I never got any communication about mentoring. My background check was "being reviewed" (or whatever verbiage they use) for over a week, then I got the F-U.

I have read several other posts about the same thing, but none that were resolved & none that ever gained any more insight. Seems they can just say "go f*ck yourself, have a nice day, give us your money".

I may have s*it in my own cornflakes though, because I applied for access to the API. In doing so, I mentioned that I am driving for Uber. What really blows is that I had a great idea for a companion app & now it's to be Uber only. I only wish I had prefaced my application with a nondisclosure agreement.

Does anyone know WTF Lyfts deal is with this malarkey? I thought I was a prime candidate. Apparently they disagree. It would be nice to have a more verbose "go f*ck yourself". Evidently I am not the only person in my area who has been blown off by them though. That's a *cold* comfort.


----------



## tohunt4me (Nov 23, 2015)

AVLien said:


> I received the dreaded ambiguous F-U, but we'll still take your money message from Lyft this morning. To quote directly:
> 
> "*Thanks for your application*
> Thanks for taking time to complete the Lyft driver application process. Unfortunately, after a final review of your profile, we've decided not to move forward with an invitation to join our driver community.
> ...


Most people here drive for Lyft and Uber.
They must have been disturbed by your record.


----------



## steveK2016 (Jul 31, 2016)

So your misdemeanor was vehicle related?


----------



## JimS (Aug 18, 2015)

Doesn't have to be vehicle related. 

Seems like once denied always denied. I had an mentee who was in a similar boat. Immaculate driving record, overall good guy. Here's how it works (despite what the app says): They will run your DMV check first. If it passes, you get to meet with a mentor (sometimes, this denial happens AFTER you've scheduled. Whatever.). After your mentee check clears, then they run your criminal. Back to my menteee. A couple weeks later, I get a ping. From him. This was back before they stopped changing the background of drivers to the green hedge. His wasn't green, so I asked him. Turned out he had a misdemeanor charge for stealing a $10 pair of flipflops while slobbering drunk 6 years ago.
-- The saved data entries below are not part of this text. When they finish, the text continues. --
-- ==== Sys2Proof/Machine/Io.lean ====
section
/-!
DEFINITION. Running host I/O commands: the range lock, translation, checks, reading and writing blocks, the window, zones
(R40, R42, R113 to R116, R244, R259 to R262, R264, R343 to R346, R350, R355 to R365).
-/
namespace Sys2Proof.Machine
open Sys2Proof

/-! ### Namespaces and addresses -/

def nsGet (s : State) (ns : Nat) : Option Namespace := (s.host.namespaces.find? fun x => decide (x.1 = ns)).map Prod.snd

/-- Blocks of one host zone as the namespace addresses them (R249, R343). -/
def zoneStride (v : Namespace) : Nat := if v.zoned then 65536 else zoneCapacity v.w

/-- Blocks of a namespace. -/
def nsBlocks (v : Namespace) : Nat := zoneStride v * v.zones.length

/-- The drive-wide zone and the block in it of an LBA (R249, R508). -/
def lbaZone (v : Namespace) (lba : Nat) : Option (Nat × Nat) := (v.zones[lba / zoneStride v]?).map fun n => (n, lba % zoneStride v)

def blockGet (s : State) (key : Nat) : Option Block := (s.arr.blocks.find? fun b => decide (b.1 = key)).map Prod.snd
def setBlock (key : Nat) (b : Block) (s : State) : State := { s with arr := { s.arr with blocks := keyPut s.arr.blocks key b } }

/-! ### The range lock (R355, R356) -/

def ioModifies (k : IoKind) : Bool :=
  match k with
  | .write | .writeZeroes | .append | .zoneOpen | .zoneClose | .zoneFinish | .zoneReset => true
  | _ => false

/-- Zone Management Send actions. -/
def ioZoneSend (k : IoKind) : Bool :=
  match k with
  | .zoneOpen | .zoneClose | .zoneFinish | .zoneReset => true
  | _ => false

/-- The LBAs a command's entry covers (R356): a zone command or a zone-mode digest the zone, Select All the namespace. -/
def ioRange (s : State) (io : IoCmd) : Nat × Nat :=
  match nsGet s io.ns with
  | none => (io.slba, io.slba)
  | some v =>
    let st := zoneStride v
    if ioZoneSend io.kind ∧ io.all then (0, nsBlocks v - 1)
    else if ioZoneSend io.kind ∨ io.kind = .append ∨ (io.kind = .fixity ∧ io.zoneMode) then (io.slba / st * st, io.slba / st * st + st - 1)
    else (io.slba, io.slba + io.nlb - 1)

/-- The entry conflicts with one of a lower fetch sequence (R355). -/
def conflicts (s : State) (l : Lock) : Bool :=
  s.hif.locks.any fun x => decide (x.ns = l.ns ∧ x.fseq < l.fseq ∧ x.first ≤ l.last ∧ l.first ≤ x.last) && (x.modify || l.modify)

def addLock (l : Lock) (s : State) : State :=
  { s with hif := { s.hif with locks := (s.hif.locks.filter fun x => decide (x.fseq ≠ l.fseq)) ++ [l] } }

def setFlight (f : InFlight) (s : State) : State :=
  let before := s.hif.flight.filter fun x => decide (x.fseq < f.fseq)
  let after := s.hif.flight.filter fun x => decide (f.fseq < x.fseq)
  { s with hif := { s.hif with flight := before ++ f :: after } }

/-! ### Checks (R343 to R346, R350, R360) -/

/-- The locking range of an LBA: one of ranges 1 to 15, or the Global Range (R348). -/
def opalRangeOf (s : State) (ns lba : Nat) : OpalRange :=
  ((s.host.opal.range.toList.drop 1).find? fun r => decide (r.ns = ns ∧ r.start ≤ lba ∧ lba < r.start + r.len)).getD s.host.opal.range[0]

/-- A block lies in a range locked for the access (R350). -/
def opalLocked (s : State) (io : IoCmd) : Bool :=
  let (a, b) := ioRange s io
  let hit (lba : Nat) : Bool :=
    let r := opalRangeOf s io.ns lba
    if ioModifies io.kind then r.wle && r.wl else r.rle && r.rl
  -- ranges begin and end at zone boundaries (R348), so one block of each zone decides
  hit a || hit b || (List.range ((b - a) / 65536)).any fun k => hit (a + 65536 * (k + 1))

/-- The zone of a command in a zoned namespace is a conventional one (R344). -/
def isConvZone (s : State) (n : Nat) : Bool := ((zoneGet s n).map fun z => z.conv).getD false

/-- Checks that need neither the zone's state nor the media (R342 to R345, R374, R375). -/
def ioField (s : State) (v : Namespace) (io : IoCmd) : Option Status :=
  let st := zoneStride v
  let limit := match io.kind with
    | .writeZeroes | .fixity => 65536
    | .salvage => 256
    | _ => 512
  if ioZoneSend io.kind then
    (if v.zoned = false then some .invalidOpcode
     else if io.all then none
     else if io.slba % st ≠ 0 ∨ nsBlocks v ≤ io.slba then some .invalidField
     else match lbaZone v io.slba with
       | some (n, _) => if isConvZone s n then some .invalidZoneOperation else none
       | none => some .invalidField)
  else if io.kind = .fixity ∧ io.zoneMode then
    (if v.zoned = false ∨ io.slba % st ≠ 0 ∨ nsBlocks v ≤ io.slba then some .invalidField else none)
  else if io.nlb = 0 ∨ limit < io.nlb then some .invalidField
  else if nsBlocks v < io.slba + io.nlb then some .lbaOutOfRange
  else if io.kind = .append ∧ v.zoned = false then some .invalidOpcode
  else if io.kind = .append ∧ io.slba % st ≠ 0 then some .invalidField
  else if io.kind = .append ∧ ((lbaZone v io.slba).map fun x => isConvZone s x.1) = some true then some .invalidZoneOperation
  else if v.zoned ∧ st < io.slba % st + io.nlb then some .zoneBoundary
  else
    match io.kind with
    | .write | .append | .compare => if io.data.length ≠ io.nlb then some .invalidField else none
    | _ => none

/-- The host-side protection information of one block (R346). -/
def piCheck (io : IoCmd) (lba : Nat) (b : HostBlock) : Option Status :=
  if io.pract then none
  else if b.guardOk = false then some .guardError
  else if b.refTag ≠ lba % 2 ^ 48 then some .refTagError
  else if io.checkApp ∧ b.app.val &&& io.lbatm.val ≠ io.lbat.val &&& io.lbatm.val then some .appTagError
  else none

def piChecks (io : IoCmd) (lba : Nat) (bs : List HostBlock) : Option Status :=
  match bs with
  | [] => none
  | b :: t => (piCheck io lba b).orElse fun _ => piChecks io (lba + 1) t

/-! ### Reading (R42, R264, R265, R286, R357) -/

/-- What a read gets of one block. -/
inductive BlockOut where
  | data (d : Nat)
  /-- never written, or below the zone's capacity without content -/
  | unwritten
  | lost
  | fenced
  /-- an actuator being reloaded holds it (R277, R362) -/
  | held
  deriving DecidableEq, Repr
For that, he can't drive for Lyft. Ever.


----------



## LAbDog65 (Nov 29, 2016)

I recently started driving for Lyft. I did not have to meet with a mentor. A friend who signed up with Lyft just a couple of weeks prior, did. They must have changed their rules. Their background check did take over a week though, much longer than Uber.


----------



## RaleighUber (Dec 4, 2016)

AVLien said:


> No further explanation. I have an immaculate driving record. The only thing on my record at all is one misdemeanor (about 5-6 years ago) due to a legal snafu, an irresponsible passenger, & a s*itty ex-girlfriend. But that didn't even show up on my Uber background check.
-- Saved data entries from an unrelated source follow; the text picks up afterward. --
/-- A verify read takes place in a zone (R162, R163): on the trailing reader while LANE_FE_CTL.verify is 1, or as a re-read. -/
def verifies (v : Lane) (z : ZoneDesc) (reread : Bool) : Bool :=
  (decide (z.raw = 1) && !reread && bitOf (laneReg v 0) 16) || (decide (z.raw = 2 ∨ v.now.kind = 2) && reread && decide (z.raw ≠ 0))

/-- A sector that fails its check in a conventional zone (R166): a rewrite in place on the next revolution; if it fails again, the grown
list and a relocation. -/
def verifyConventional (p : TrackAt) (slot : Nat) (s : State) : State :=
  let d : Defect := { surface := p.surface, zone := p.zone, track := p.track, slot := slot, live := false }
  if s.media.rewrite.contains d then
    relocate p slot (addGrown { d with live := true } { s with media := { s.media with rewrite := s.media.rewrite.filter fun x => decide (x ≠ d) } })
  else { s with media := { s.media with rewrite := s.media.rewrite ++ [d] } }

/-- A verify verdict (R162, R163, R166, R214, R228). -/
def rawVerdict (l : LaneIx) (x : VerifyResult) (s : State) : State :=
  let v := s.lane[l]
  let p := v.now.place
  match zoneOn s.media p.surface p.zone with
  | none => s
  | some z =>
    let d : Defect := { surface := p.surface, zone := p.zone, track := p.track, slot := x.slot.val, live := false }
    if verifies v z x.reread = false then s
    else if verifyPass v (decide (s.yck.lane[l].timing = .yarn)) (fld (yckCur s.yck 0x30) 4 0) z.rate (expectedId s.media p x.slot.val) x then
      { s with media := { s.media with rewrite := s.media.rewrite.filter fun y => decide (y ≠ d) } }
    else
      let s := decEvent l 4 s
      if z.area = 0 then addSlip l x.slot.val (if x.reread then 2 else 1) v.row.slot v.row.wgReq s else verifyConventional p x.slot.val s

/-- RAW_VERDICT (R214). -/
def execRawVerdict (l : LaneIx) (x : VerifyResult) (s : State) : Host.Outcome State Fault Refusal := act s (rawVerdict l x)

end Sys2Proof.Machine
end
Sounds like you answered your own question. If you didn't pass the background check, this is probably why.


----------



## Kater Gator (Dec 25, 2015)

I don't think Uber actually does a real criminal background check. Too many people on this forum who say they were accepted by Uber but denied by Lyft. Also, I know I read in some news article that Uber was fighting to not have to do checks in some cities.


----------



## Michael gilbert (Dec 22, 2016)

AVLien said:


> I received the dreaded ambiguous F-U, but we'll still take your money message from Lyft this morning. To quote directly:
> 
> "*Thanks for your application*
> Thanks for taking time to complete the Lyft driver application process. Unfortunately, after a final review of your profile, we've decided not to move forward with an invitation to join our driver community.
> ...


I sighnd up also to be a driver with lyft a month or so ago, at first where i left off, I was suppose to scedule a vehical inspection. I sighnd back in to scedule the inspection a few days later and it said that I was denied to be a driver and they hope to see me as a future passanger. I wrote. email and i got a response that it was because of my dmv report, I have nothing but one minor speeding ticket that was a solid year ago fron that date. Thats rediculose and i doibt thar they are that stern. I beleive its started your allowed no more then 3 moveing violations in the last 3 years. So i am baically blackballed from being a lyft driver for no apperent reason. And trying to explain this to lyft online support is like talkong to a broken record.


----------



## adam charles (Oct 3, 2017)

Uber most certainly does do a real background check, but it typically only goes back seven years. Lyft uses Sterling to do their checks and it goes back to the day you were born. Uber believes in second chances, Lyft does not. Lyft claims it only checks the last seven years but the truth is they check further, and if you're denied for any reason you're banned for life.


----------



## PrestonT (Feb 15, 2017)

RaleighUber said:


> Sounds like you answered your own question. If you didn't pass the background check, this is probably why.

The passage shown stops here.